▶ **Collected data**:

*** Block opens ***

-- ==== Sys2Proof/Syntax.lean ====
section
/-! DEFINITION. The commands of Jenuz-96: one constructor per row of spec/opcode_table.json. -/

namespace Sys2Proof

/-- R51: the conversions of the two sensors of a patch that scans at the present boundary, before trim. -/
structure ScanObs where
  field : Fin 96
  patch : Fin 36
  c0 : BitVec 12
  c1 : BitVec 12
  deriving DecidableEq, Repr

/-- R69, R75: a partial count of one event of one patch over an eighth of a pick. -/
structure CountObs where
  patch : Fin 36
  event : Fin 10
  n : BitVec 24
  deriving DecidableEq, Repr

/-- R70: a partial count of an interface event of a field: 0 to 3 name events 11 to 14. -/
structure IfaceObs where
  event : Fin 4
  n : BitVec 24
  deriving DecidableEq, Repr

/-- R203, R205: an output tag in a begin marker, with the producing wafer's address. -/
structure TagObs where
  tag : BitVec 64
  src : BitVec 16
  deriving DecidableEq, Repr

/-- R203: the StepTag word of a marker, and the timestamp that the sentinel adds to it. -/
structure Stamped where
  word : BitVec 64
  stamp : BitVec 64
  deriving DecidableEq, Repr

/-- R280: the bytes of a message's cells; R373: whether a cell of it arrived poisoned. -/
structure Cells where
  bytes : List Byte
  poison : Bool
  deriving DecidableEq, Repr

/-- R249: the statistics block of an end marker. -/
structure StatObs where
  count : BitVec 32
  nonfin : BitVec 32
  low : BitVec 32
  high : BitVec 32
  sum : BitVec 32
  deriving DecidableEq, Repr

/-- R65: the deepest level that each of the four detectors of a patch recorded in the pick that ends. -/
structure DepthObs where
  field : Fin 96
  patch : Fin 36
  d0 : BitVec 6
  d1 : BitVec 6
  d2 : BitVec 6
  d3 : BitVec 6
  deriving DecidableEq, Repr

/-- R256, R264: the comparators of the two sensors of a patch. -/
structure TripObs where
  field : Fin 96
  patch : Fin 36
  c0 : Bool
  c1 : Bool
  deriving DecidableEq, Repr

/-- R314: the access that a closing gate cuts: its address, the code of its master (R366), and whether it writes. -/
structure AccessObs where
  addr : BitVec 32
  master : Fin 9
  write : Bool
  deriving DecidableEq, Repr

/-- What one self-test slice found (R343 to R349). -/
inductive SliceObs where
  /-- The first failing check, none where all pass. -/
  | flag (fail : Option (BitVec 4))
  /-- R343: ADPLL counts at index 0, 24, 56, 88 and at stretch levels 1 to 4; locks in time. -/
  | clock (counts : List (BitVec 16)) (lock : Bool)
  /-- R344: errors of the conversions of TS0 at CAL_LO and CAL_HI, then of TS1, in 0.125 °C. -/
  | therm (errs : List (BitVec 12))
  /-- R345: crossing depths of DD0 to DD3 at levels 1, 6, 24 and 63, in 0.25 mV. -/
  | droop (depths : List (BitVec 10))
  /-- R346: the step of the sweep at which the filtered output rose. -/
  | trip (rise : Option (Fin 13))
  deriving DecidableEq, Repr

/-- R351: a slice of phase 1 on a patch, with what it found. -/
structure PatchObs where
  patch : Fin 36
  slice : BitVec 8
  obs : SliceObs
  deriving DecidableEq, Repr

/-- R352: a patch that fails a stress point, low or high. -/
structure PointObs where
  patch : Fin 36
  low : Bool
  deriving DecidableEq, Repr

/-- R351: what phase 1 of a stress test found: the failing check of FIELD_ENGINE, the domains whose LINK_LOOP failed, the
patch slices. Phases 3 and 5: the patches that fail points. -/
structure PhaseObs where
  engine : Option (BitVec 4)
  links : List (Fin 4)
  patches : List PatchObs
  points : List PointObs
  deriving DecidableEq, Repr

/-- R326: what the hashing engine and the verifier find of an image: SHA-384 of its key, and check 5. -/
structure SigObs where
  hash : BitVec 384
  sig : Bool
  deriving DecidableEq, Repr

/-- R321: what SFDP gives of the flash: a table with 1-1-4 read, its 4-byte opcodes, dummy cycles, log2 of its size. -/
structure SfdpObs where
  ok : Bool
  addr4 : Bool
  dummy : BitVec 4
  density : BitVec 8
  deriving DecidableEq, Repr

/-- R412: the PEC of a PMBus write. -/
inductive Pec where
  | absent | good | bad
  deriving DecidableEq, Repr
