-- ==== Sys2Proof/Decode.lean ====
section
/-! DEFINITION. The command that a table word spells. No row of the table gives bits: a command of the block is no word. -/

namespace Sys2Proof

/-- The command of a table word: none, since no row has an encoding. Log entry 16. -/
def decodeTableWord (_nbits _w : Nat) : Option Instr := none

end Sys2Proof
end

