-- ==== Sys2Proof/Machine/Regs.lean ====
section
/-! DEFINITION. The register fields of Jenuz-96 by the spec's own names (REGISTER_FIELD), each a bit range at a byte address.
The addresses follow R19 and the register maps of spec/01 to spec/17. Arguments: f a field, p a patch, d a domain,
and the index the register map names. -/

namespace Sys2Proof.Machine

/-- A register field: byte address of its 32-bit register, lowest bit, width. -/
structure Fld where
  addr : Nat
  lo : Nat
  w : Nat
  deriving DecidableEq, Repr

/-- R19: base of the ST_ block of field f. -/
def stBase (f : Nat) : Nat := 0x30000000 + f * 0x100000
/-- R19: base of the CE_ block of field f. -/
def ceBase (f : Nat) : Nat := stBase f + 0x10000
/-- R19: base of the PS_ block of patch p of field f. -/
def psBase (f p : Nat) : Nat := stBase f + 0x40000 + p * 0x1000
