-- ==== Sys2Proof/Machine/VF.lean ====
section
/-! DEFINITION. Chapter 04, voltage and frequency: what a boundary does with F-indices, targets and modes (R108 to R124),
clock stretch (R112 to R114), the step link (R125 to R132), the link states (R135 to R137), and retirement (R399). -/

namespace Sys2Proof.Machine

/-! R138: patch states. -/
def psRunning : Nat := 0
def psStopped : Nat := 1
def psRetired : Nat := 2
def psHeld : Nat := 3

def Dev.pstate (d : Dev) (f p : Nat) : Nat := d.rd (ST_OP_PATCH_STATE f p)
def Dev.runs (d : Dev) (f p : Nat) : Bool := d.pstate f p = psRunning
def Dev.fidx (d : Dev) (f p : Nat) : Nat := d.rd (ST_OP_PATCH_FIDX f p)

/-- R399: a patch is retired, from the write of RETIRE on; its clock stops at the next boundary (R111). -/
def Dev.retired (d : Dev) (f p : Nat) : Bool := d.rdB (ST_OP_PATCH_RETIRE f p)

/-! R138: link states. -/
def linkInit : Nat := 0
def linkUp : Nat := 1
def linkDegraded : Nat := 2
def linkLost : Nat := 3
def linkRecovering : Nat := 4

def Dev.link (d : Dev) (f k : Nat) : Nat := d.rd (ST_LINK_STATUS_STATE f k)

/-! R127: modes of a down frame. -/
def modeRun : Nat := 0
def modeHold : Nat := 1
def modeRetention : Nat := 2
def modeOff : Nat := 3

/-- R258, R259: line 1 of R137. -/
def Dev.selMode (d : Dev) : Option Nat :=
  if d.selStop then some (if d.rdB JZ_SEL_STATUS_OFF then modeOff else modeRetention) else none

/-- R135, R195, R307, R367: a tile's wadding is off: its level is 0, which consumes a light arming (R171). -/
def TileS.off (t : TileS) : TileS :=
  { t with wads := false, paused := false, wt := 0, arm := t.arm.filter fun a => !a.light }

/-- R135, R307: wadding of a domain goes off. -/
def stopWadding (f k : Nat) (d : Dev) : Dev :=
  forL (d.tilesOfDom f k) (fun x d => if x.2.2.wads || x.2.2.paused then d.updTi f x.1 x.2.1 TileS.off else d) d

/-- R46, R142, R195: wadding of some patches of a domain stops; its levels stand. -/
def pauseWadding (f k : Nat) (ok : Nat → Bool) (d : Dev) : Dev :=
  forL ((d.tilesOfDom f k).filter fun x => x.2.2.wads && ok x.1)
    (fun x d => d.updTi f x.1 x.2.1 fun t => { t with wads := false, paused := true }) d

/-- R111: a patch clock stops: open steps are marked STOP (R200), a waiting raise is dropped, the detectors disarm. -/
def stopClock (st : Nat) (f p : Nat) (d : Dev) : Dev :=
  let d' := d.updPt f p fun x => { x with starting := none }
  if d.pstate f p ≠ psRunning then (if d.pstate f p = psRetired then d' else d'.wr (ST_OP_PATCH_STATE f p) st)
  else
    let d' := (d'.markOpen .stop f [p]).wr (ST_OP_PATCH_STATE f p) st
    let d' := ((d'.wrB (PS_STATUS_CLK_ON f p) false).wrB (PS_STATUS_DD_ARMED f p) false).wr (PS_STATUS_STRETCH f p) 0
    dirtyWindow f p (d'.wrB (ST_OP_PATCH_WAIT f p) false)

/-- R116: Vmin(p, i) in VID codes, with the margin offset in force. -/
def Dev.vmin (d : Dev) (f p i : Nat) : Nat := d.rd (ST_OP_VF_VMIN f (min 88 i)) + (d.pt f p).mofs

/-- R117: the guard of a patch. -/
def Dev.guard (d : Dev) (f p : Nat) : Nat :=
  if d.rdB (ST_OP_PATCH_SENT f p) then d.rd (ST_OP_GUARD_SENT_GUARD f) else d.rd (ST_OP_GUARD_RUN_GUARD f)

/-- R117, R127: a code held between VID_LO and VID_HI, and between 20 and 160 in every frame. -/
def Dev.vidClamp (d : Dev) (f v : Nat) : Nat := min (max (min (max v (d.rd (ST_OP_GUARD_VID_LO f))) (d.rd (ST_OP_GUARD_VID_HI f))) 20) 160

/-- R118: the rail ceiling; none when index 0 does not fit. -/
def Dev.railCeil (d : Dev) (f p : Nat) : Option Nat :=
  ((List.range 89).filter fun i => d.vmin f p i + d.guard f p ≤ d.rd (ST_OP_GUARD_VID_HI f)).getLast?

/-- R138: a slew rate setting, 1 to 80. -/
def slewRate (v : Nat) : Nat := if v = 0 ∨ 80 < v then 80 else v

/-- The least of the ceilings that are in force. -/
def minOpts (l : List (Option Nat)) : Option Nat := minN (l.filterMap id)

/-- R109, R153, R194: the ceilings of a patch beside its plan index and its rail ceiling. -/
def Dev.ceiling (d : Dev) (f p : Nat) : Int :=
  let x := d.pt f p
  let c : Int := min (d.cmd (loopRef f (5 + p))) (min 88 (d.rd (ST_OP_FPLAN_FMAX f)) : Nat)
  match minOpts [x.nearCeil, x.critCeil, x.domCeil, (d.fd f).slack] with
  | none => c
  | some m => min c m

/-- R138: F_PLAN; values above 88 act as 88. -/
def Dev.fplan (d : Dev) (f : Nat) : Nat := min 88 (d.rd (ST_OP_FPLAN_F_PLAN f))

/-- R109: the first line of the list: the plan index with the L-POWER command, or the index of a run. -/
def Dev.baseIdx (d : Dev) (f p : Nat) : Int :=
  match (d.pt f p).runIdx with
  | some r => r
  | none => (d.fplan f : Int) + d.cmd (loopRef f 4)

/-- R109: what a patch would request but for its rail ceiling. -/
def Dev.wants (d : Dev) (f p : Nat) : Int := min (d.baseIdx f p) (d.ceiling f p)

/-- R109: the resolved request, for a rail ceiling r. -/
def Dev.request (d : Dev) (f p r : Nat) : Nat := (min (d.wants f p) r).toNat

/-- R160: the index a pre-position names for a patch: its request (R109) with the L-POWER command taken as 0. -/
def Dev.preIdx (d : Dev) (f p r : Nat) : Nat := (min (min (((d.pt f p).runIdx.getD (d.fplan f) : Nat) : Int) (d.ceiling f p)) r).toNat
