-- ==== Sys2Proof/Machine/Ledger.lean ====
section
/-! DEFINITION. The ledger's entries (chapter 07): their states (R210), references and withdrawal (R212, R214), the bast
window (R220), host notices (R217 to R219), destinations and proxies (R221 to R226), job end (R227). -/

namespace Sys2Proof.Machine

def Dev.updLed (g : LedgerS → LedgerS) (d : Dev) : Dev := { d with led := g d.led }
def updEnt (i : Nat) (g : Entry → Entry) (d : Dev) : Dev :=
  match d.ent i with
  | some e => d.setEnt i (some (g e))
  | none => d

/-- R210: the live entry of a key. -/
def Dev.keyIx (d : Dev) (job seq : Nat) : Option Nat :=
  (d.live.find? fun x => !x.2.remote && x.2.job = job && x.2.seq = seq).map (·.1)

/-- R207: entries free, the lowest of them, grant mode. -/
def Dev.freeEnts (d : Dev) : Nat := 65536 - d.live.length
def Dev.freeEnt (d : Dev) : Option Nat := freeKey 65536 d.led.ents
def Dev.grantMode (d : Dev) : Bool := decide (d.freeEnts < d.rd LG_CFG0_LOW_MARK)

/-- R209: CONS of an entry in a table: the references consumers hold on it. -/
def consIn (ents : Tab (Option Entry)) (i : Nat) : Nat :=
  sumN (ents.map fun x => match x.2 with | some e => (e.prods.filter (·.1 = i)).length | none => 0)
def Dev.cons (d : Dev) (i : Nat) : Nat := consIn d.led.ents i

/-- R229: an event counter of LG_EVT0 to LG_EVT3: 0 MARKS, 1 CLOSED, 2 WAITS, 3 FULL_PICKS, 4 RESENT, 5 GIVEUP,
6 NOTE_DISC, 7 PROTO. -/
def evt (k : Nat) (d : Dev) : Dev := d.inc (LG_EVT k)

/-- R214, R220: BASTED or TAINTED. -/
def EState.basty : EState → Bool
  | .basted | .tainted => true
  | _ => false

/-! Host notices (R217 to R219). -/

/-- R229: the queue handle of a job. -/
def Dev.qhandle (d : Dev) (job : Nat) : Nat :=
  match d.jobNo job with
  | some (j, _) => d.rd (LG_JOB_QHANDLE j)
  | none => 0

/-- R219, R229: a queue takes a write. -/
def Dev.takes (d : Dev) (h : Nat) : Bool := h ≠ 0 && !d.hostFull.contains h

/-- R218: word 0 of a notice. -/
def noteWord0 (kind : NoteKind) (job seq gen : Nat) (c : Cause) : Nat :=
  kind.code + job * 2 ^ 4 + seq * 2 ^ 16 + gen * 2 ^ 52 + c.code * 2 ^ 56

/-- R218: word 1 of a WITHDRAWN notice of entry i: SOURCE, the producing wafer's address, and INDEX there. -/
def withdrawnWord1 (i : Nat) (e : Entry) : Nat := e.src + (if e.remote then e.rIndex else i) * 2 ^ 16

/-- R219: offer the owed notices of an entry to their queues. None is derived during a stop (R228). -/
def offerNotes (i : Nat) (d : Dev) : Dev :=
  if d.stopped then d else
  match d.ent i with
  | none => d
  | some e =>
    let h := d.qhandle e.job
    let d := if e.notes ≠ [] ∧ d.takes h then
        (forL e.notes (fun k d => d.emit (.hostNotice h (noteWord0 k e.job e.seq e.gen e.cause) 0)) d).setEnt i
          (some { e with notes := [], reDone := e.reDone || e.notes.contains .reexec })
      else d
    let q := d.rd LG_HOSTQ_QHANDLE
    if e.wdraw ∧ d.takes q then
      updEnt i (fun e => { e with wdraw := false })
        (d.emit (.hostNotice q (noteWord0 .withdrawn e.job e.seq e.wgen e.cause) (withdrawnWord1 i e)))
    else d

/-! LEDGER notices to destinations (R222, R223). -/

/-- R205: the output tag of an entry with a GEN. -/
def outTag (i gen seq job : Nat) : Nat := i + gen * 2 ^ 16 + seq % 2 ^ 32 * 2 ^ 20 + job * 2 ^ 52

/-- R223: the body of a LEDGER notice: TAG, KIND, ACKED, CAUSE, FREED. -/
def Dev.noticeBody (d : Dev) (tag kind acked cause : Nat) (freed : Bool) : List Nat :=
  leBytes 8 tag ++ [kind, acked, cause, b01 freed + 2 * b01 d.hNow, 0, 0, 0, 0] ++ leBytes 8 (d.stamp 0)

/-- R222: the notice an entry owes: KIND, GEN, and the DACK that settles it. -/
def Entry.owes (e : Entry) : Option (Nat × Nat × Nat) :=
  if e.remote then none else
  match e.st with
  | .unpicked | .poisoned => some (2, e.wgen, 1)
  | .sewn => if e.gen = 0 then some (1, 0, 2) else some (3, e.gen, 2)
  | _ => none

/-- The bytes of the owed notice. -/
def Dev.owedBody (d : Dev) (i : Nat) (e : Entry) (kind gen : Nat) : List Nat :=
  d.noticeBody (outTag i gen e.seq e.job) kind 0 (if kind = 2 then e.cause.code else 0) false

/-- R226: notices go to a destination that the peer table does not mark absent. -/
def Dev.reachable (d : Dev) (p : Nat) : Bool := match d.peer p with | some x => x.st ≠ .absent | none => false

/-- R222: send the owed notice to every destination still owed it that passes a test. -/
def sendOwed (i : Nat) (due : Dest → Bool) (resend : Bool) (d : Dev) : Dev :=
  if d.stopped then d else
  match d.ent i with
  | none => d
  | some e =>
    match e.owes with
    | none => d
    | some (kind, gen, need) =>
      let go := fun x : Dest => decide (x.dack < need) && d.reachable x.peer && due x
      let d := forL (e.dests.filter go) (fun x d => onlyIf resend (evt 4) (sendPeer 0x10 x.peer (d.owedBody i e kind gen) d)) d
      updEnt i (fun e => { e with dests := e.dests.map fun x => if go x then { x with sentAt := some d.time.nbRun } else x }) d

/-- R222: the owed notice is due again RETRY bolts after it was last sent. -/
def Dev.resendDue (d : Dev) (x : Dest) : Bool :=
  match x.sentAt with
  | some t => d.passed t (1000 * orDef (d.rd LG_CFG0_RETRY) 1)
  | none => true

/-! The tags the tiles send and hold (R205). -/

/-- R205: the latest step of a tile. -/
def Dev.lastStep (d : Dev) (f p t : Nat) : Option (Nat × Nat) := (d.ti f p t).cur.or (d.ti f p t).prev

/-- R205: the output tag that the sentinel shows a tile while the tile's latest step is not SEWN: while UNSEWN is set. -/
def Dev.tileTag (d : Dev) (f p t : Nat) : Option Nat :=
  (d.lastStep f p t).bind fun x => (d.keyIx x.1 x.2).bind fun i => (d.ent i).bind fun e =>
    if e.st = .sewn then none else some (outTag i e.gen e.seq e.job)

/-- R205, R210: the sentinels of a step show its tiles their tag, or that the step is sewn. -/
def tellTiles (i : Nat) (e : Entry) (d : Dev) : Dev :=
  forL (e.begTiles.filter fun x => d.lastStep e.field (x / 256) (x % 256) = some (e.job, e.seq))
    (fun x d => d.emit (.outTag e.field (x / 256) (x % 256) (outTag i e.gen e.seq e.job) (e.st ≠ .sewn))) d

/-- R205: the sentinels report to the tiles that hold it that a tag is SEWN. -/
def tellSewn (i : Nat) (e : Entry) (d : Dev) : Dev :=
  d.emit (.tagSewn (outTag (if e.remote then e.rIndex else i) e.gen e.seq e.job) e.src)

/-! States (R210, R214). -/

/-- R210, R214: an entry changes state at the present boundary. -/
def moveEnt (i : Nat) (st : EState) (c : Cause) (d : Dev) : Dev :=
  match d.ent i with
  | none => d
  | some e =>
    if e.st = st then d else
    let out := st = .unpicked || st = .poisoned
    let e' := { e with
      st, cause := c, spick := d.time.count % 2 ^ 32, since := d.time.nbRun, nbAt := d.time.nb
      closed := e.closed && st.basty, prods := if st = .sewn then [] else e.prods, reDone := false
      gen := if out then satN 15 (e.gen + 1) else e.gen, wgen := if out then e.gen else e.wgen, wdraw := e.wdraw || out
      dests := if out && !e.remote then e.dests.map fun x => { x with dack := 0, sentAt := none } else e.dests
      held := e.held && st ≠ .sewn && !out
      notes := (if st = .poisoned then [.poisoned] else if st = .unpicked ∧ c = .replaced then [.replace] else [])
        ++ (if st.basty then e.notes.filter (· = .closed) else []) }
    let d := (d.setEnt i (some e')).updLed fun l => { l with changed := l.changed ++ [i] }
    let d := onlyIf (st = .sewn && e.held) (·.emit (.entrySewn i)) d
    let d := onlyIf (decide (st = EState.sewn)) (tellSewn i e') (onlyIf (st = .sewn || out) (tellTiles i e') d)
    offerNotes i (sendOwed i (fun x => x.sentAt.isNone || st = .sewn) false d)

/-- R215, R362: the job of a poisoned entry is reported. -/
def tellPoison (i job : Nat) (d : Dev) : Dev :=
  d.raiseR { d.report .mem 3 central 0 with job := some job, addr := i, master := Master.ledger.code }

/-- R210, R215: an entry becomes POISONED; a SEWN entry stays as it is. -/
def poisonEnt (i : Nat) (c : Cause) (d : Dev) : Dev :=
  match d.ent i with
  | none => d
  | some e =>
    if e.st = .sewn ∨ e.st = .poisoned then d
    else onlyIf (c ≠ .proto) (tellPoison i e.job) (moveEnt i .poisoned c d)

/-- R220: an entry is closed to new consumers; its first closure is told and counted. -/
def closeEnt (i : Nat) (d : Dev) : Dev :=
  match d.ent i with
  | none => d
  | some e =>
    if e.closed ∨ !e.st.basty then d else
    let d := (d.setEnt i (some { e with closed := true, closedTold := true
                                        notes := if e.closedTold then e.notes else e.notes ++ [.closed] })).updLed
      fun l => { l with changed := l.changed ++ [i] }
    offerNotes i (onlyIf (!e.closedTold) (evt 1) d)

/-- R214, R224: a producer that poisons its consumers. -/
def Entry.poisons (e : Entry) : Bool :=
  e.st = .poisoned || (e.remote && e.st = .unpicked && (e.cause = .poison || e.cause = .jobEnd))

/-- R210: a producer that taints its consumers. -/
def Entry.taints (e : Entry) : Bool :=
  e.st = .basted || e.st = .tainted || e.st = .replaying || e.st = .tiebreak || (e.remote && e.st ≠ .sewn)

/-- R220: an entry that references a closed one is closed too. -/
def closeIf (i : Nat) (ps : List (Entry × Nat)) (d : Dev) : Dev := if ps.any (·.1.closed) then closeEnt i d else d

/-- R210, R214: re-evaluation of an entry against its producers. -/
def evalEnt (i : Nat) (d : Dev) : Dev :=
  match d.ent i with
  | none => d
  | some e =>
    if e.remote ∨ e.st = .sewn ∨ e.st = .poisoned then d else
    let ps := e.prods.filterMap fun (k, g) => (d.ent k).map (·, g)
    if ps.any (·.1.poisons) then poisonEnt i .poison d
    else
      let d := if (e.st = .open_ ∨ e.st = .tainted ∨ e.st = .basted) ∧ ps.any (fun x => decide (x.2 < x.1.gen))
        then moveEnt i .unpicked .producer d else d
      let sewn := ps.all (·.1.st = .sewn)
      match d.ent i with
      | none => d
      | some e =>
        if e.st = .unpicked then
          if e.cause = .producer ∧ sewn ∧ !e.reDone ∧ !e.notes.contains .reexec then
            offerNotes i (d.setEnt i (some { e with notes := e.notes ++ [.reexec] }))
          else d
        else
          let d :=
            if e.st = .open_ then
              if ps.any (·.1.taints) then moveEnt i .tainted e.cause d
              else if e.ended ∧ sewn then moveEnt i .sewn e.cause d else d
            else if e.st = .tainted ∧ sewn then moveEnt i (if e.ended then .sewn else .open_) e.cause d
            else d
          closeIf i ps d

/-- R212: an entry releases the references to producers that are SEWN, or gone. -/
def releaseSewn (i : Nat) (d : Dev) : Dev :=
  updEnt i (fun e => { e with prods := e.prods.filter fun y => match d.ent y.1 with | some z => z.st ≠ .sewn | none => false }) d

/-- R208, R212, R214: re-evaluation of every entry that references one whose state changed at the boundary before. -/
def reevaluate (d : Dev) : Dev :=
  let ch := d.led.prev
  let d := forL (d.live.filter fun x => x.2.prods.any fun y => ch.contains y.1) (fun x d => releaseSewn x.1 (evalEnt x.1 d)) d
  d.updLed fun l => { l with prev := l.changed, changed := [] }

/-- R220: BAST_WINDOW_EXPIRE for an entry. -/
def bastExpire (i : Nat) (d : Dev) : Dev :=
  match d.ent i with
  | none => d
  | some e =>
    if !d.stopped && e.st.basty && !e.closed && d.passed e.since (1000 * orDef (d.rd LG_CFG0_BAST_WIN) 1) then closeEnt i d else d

*** Block closes ***

▶ **WHAT YOU WILL DO**:
Every line above with the word "consIn" belongs in the answer, copied as written.

▶ **TASK SOLUTION**:
def consIn (ents : Tab (Option Entry)) (i : Nat) : Nat :=
def Dev.cons (d : Dev) (i : Nat) : Nat := consIn d.led.ents i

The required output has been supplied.